What to do —
Through the line that contains "the value each", return the data below exactly, starting at its first line; leave the rest out.

Input —
-- ==== Sys2Proof/Machine/Rinesh.lean ====
section
/-! DEFINITION. Rinesh modules (R458, R459): tile types, the 32-byte operation records, the shapes they require and the value each
operation has. The spec does not print where a module keeps its types, its records and its values, nor which bits of `flags` choose an
elementwise or reducing operation: log 11. -/
namespace Sys2Proof.Machine

/-! ## Tile types and operation records (R458) -/

inductive TileElem where
  | code (t : Nat)
  | digest (d : Nat)
  deriving DecidableEq, Repr
inductive Dim where
  | const (n : Nat)
  | sym (i : Nat)
  deriving DecidableEq, Repr
structure TileType where
  elem : TileElem
  dims : List Dim
  deriving DecidableEq, Repr
/-- The type as the module's extraction gives it: each alternative by its first component. -/
def TileType.ofRaw (r : (Bool × Nat) × List (Bool × Nat)) : TileType :=
  { elem := if r.1.1 then .digest r.1.2 else .code r.1.2, dims := r.2.map (fun d => if d.1 then .sym d.2 else .const d.2) }
def Dim.wf : Dim → Bool | .const n => 1 ≤ n && n < 2 ^ 31 | .sym i => i < 64
def TileType.wf (t : TileType) : Bool :=
  (match t.elem with | .code c => (Ty.ofCode c).isSome | .digest d => d < 2 ^ 256) && 1 ≤ t.dims.length && t.dims.length ≤ 3 && t.dims.all (·.wf)
/-- An operation record. -/
structure TileOp where
  op : Nat
  nargs : Nat
  flags : Nat
  result : Nat
  args : List Nat
  deriving DecidableEq, Repr
/-- The record in 32 bytes. -/
def TileOp.ofBytes (b : List Byte) : TileOp :=
  { op := numAt b 0 2, nargs := numAt b 2 1, flags := numAt b 3 1, result := numAt b 4 4,
    args := ((upFrom 0 6).map (fun i => numAt b (8 + 4 * i) 4)).take (numAt b 2 1) }
/-- Arguments each operation reads at least; base, stride and channel operands of 1, 2, 7 and 8 are counted by the module. -/
def TileOp.least (o : TileOp) : Nat := match o.op with | 1 => 0 | 2 => 1 | 3 => 3 | 8 => 0 | _ => 1
/-- The record is well formed over `types` types and `values` values. -/
def TileOp.wf (o : TileOp) (types values : Nat) : Bool :=
  1 ≤ o.op && o.op ≤ 9 && o.nargs ≤ 6 && o.least ≤ o.nargs && o.result < types && o.args.all (· < values) && (o.op ≠ 6 || o.flags < 6)

/-! ## Binding and shapes (R459, R460) -/

/-- A dimension under the binding block's 64 values, of which 0 is unbound. -/
def Dim.bind (syms : List Nat) : Dim → Option Nat
  | .const n => some n
  | .sym i => let v := syms.getD i 0; if v = 0 then none else some v
def TileType.bind (syms : List Nat) (t : TileType) : Option (List Nat) := t.dims.mapM (·.bind syms)
/-- Bits of an element: the type's, or the code width of the slot's format. -/
def TileElem.bits (fmts : List (Nat × Nat)) : TileElem → Nat
  | .code c => match Ty.ofCode c with | some t => t.bits | none => 0
  | .digest d => ((fmts.find? (fun f => f.1 == d)).map (·.2)).getD 0
/-- An element size a channel can have (R269). -/
def chanElement (bytes : Nat) : Bool :=
  (bytes % 4 == 0 && 4 ≤ bytes && bytes ≤ 256) || (bytes % 128 == 0 && 128 ≤ bytes && bytes ≤ 65536)
/-- The shapes the table of R459 requires: the operation, each argument's shape, the result's, the result's element, its bits and those
of the first argument. -/
def shapesOk (op : Nat) (args : List (List Nat)) (res : List Nat) (resElem : TileElem) (resBits argBits : Nat) : Bool :=
  match op, args with
  | 1, _ => res.length == 2
  | 2, a :: _ => a.length == 2
  | 3, [m, k] :: [k', n] :: c :: _ => k == k' && c == [m, n] && res == c && resElem == .code 10
  | 4, as => as.any (· == res) && as.all (fun a => a == res || a == [1, res.getLastD 0]) && (as.filter (· != res)).length ≤ 1
  | 5, a :: _ => a.length == 2 && res == [a.headD 0, 1]
  | 6, a :: _ => a == res
  | 7, a :: _ => chanElement (a.foldl (· * ·) argBits / 8)
  | 8, _ => chanElement (res.foldl (· * ·) resBits / 8)
  | 9, a :: _ => a == res
  | _, _ => false
/-- A module as the translator reads it: its types, the kernel's records, and the type of each value. -/
structure Module where
  types : List TileType
  ops : List TileOp
  values : List Nat
  deriving DecidableEq, Repr
def Module.ofBytes (bytes : List Byte) (kernel : Nat) : Module :=
  { types := (Config.moduleTypes bytes).map TileType.ofRaw, ops := (Config.moduleRecords bytes kernel).map TileOp.ofBytes,
    values := Config.moduleValues bytes kernel }
def Module.type (m : Module) (i : Nat) : TileType := m.types.getD i ⟨.code 10, []⟩
/-- Types the kernel uses: its values' and its results'. -/
def Module.used (m : Module) : List TileType := (m.values ++ m.ops.map (·.result)).map m.type
def Module.wf (m : Module) : Bool :=
  m.types.all (·.wf) && m.values.all (· < m.types.length) && m.ops.all (fun o => o.wf m.types.length m.values.length)
def Module.shapeOk (m : Module) (syms : List Nat) (fmts : List (Nat × Nat)) (o : TileOp) : Bool :=
  let shape (t : TileType) := (t.bind syms).getD []
  let args := o.args.map (fun v => m.type (m.values.getD v 0))
  let res := m.type o.result
  shapesOk o.op (args.map shape) (shape res) res.elem (res.elem.bits fmts)
    (match args with | a :: _ => a.elem.bits fmts | [] => 0)
/-- The first three of the translator's checks, and the last (R461): the refusal code, 0 when all pass. `fmts` are the digests the
function's slots hold, with their code widths. -/
def Module.refusal (m : Module) (syms : List Nat) (fmts : List (Nat × Nat)) : Nat :=
  if !m.wf then 1
  else if m.used.any (fun t => (t.bind syms).isNone) then 2
  else if m.used.any (fun t => match t.elem with | .digest d => !fmts.any (·.1 == d) | .code _ => false) then 6
  else if m.ops.any (fun o => !m.shapeOk syms fmts o) then 3
  else 0

/-! ## Values (R459) -/

/-- A tile's value: bit patterns of a type, or packed chunks of 64 elements of a format, each a bit string with its scale bytes. -/
inductive TileVal where
  | plain (t : Ty) (rows : List (List Nat))
  | packed (f : Fmt) (cols : Nat) (rows : List (List (Nat × List Nat)))
  deriving DecidableEq, Repr
/-- The values of each row. -/
def TileVal.vals : TileVal → List (List FVal)
  | .plain t rows => rows.map (fun r => r.map (fun x =>
      if t.isFloat then t.float.read x else ofInt (t.value x)))
  | .packed f cols rows => rows.map (fun r =>
      ((r.map (fun c => (upFrom 0 64).map (fun k => f.readElem c.1 k (c.2.getD (k / 32) 0)))).flatten).take cols)
/-- Operations 1 and 2: the addresses of the tile's rows, each `stride` bytes after the one before. -/
def tileRowAddrs (base stride rows : Nat) : List Nat := (upFrom 0 rows).map (fun i => base + i * stride)
/-- A row padded with +0 elements to a multiple of 64. -/
def padK (xs : List FVal) : List FVal := xs ++ List.replicate ((64 - xs.length % 64) % 64) (FVal.zero false)
/-- One element of a matmul: the 64-element passes in ascending order (R79, R80). -/
def dotAll : Nat → Nat → List FVal → List FVal → Nat × BitVec 5
  | 0, c, _, _ => (c, 0)
  | n + 1, c, a, b =>
    let (c', fl) := dotStep c (a.take 64) (b.take 64)
    let (r, gl) := dotAll n c' (a.drop 64) (b.drop 64)
    (r, fl ||| gl)
/-- Operation 3: A of m rows, B of k rows, and the f32 patterns of C. -/
def tileMatmul (a b : List (List FVal)) (c : List (List Nat)) : List (List Nat) :=
  (a.zip c).map (fun p => p.2.mapIdx (fun j x =>
    let row := padK p.1
    let col := padK (b.map (fun r => r.getD j (FVal.zero false)))
    (dotAll (row.length / 64) x row col).1))
/-- Operation 4 on one element: the epilogue word whose op is `op` (R339). -/
def tileElement (op : Nat) (xs : List Nat) : Nat :=
  let a := xs.getD 0 0
  let b := xs.getD 1 0
  let c := xs.getD 2 0
  (match op with
    | 0x02 | 0x0F => f32Out (addF (f32In a) (f32In b) .rne)
    | 0x03 => f32Out (subF (f32In a) (f32In b) .rne)
    | 0x04 => f32Out (mulF (f32In a) (f32In b))
    | 0x05 => f32Out (fmaF (f32In a) (f32In b) (f32In c) .rne)
    | 0x06 => minMaxF .f32 false false a b
    | 0x07 => minMaxF .f32 true false a b
    | 0x08 => f32Move (a % 2 ^ 31) [a]
    | 0x09 => approxF .exp2 .f32 a
    | 0x0A => f32Faithful 6 a (rcpF (f32In a))
    | 0x0B => approxF .rsq .f32 a
    | 0x0C => f32Faithful 7 a (tanhF (f32In a))
    | 0x0D => f32Move (if c % 2 ^ 31 ≠ 0 then a else b) [a, b, c]
    | _ => (Config.moduleElement op xs, 0)).1
/-- Element (i, j) of a tile of which a lone row stands for every row. -/
def broadcastAt (rows : List (List Nat)) (i j : Nat) : Nat := (rows.getD (if rows.length = 1 then 0 else i) []).getD j 0
def tileElementwise (op : Nat) (args : List (List (List Nat))) : List (List Nat) :=
  let big := args.foldl (fun a b => if a.length < b.length then b else a) []
  big.mapIdx (fun i r => r.mapIdx (fun j _ => tileElement op (args.map (fun t => broadcastAt t i j))))
/-- Operation 5: each row by the tree of R181. -/
def tileReduce (op : Nat) (t : Ty) (rows : List (List Nat)) : List (List Nat) :=
  rows.map (fun r => [(reduxTree (reduxStep op t) r.length r).1])
/-- Operation 6 into a type. The draws `us` of a stochastic rounding are given. -/
def tileConvertPlain (dt st : Ty) (rm : Rm) (us : Nat → Nat → Nat) (rows : List (List Nat)) : TileVal :=
  .plain dt (rows.mapIdx (fun i r => r.mapIdx (fun j x => (cvtBits dt st rm x (us i j)).1)))
/-- Operation 6 into a type from a format's values. -/
def tileConvertVals (dt : Ty) (rm : Rm) (us : Nat → Nat → Nat) (rows : List (List FVal)) : TileVal :=
  .plain dt (rows.mapIdx (fun i r => r.mapIdx (fun j v =>
    if dt.isFloat then (dt.float.round v rm (us i j)).1 else wrap dt.bits (toIntF dt v rm (us i j)).1)))
/-- Chunks of 64 elements, the last padded with +0. -/
def chunks64 : Nat → List FVal → List (List FVal)
  | 0, _ => []
  | n + 1, xs => if xs.isEmpty then [] else padK (xs.take 64) :: chunks64 n (xs.drop 64)
/-- Operation 6 into a format (R71 to R77). -/
def tileConvertPacked (f : Fmt) (rm : Rm) (us : Nat → Nat → Nat) (rows : List (List FVal)) : TileVal :=
  .packed f (rows.headD []).length (rows.mapIdx (fun i r =>
    (chunks64 r.length r).mapIdx (fun n xs =>
      let e := f.encodeRow (xs.map (fun v => (v, match v with | .fin x => x.neg | .inf s => s | .nan _ => false))) rm
        ((upFrom 0 64).map (fun k => us i (64 * n + k)))
      (e.str, e.scales))))
def tileConvert (into : Sum Ty Fmt) (rm : Rm) (us : Nat → Nat → Nat) (x : TileVal) : TileVal :=
  match into, x with
  | .inl dt, .plain st rows => tileConvertPlain dt st rm us rows
  | .inl dt, .packed f n rows => tileConvertVals dt rm us (TileVal.packed f n rows).vals
  | .inr f, x => tileConvertPacked f rm us x.vals
/-- Operation 9: every unit is checked in order; trap mode stops before the unit it found (R379). -/
def tileBound (b : Bound) : List Nat → Bound × List Nat
  | [] => (b, [])
  | x :: xs =>
    let (b', y, stop) := b.check x 0 false
    if stop then (b', []) else let (b'', ys) := tileBound b' xs; (b'', y :: ys)
/-- The values of operations 3 to 6: what R459 says every translated kernel computes. -/
def TileOp.value (o : TileOp) (into : Sum Ty Fmt) (us : Nat → Nat → Nat) (args : List TileVal) : Option TileVal :=
  match o.op, args with
  | 3, a :: b :: .plain .f32 c :: _ => some (.plain .f32 (tileMatmul a.vals b.vals c))
  | 4, as => (as.mapM (fun v => match v with | TileVal.plain .f32 r => some r | _ => none)).map (fun rs => TileVal.plain .f32 (tileElementwise o.flags rs))
  | 5, .plain t rows :: _ => some (.plain t (tileReduce o.flags t rows))
  | 6, x :: _ => (Rm.ofCode o.flags).map (fun rm => tileConvert into rm us x)
  | _, _ => none

end Sys2Proof.Machine
end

Answer —
-- ==== Sys2Proof/Machine/Rinesh.lean ====
section
/-! DEFINITION. Rinesh modules (R458, R459): tile types, the 32-byte operation records, the shapes they require and the value each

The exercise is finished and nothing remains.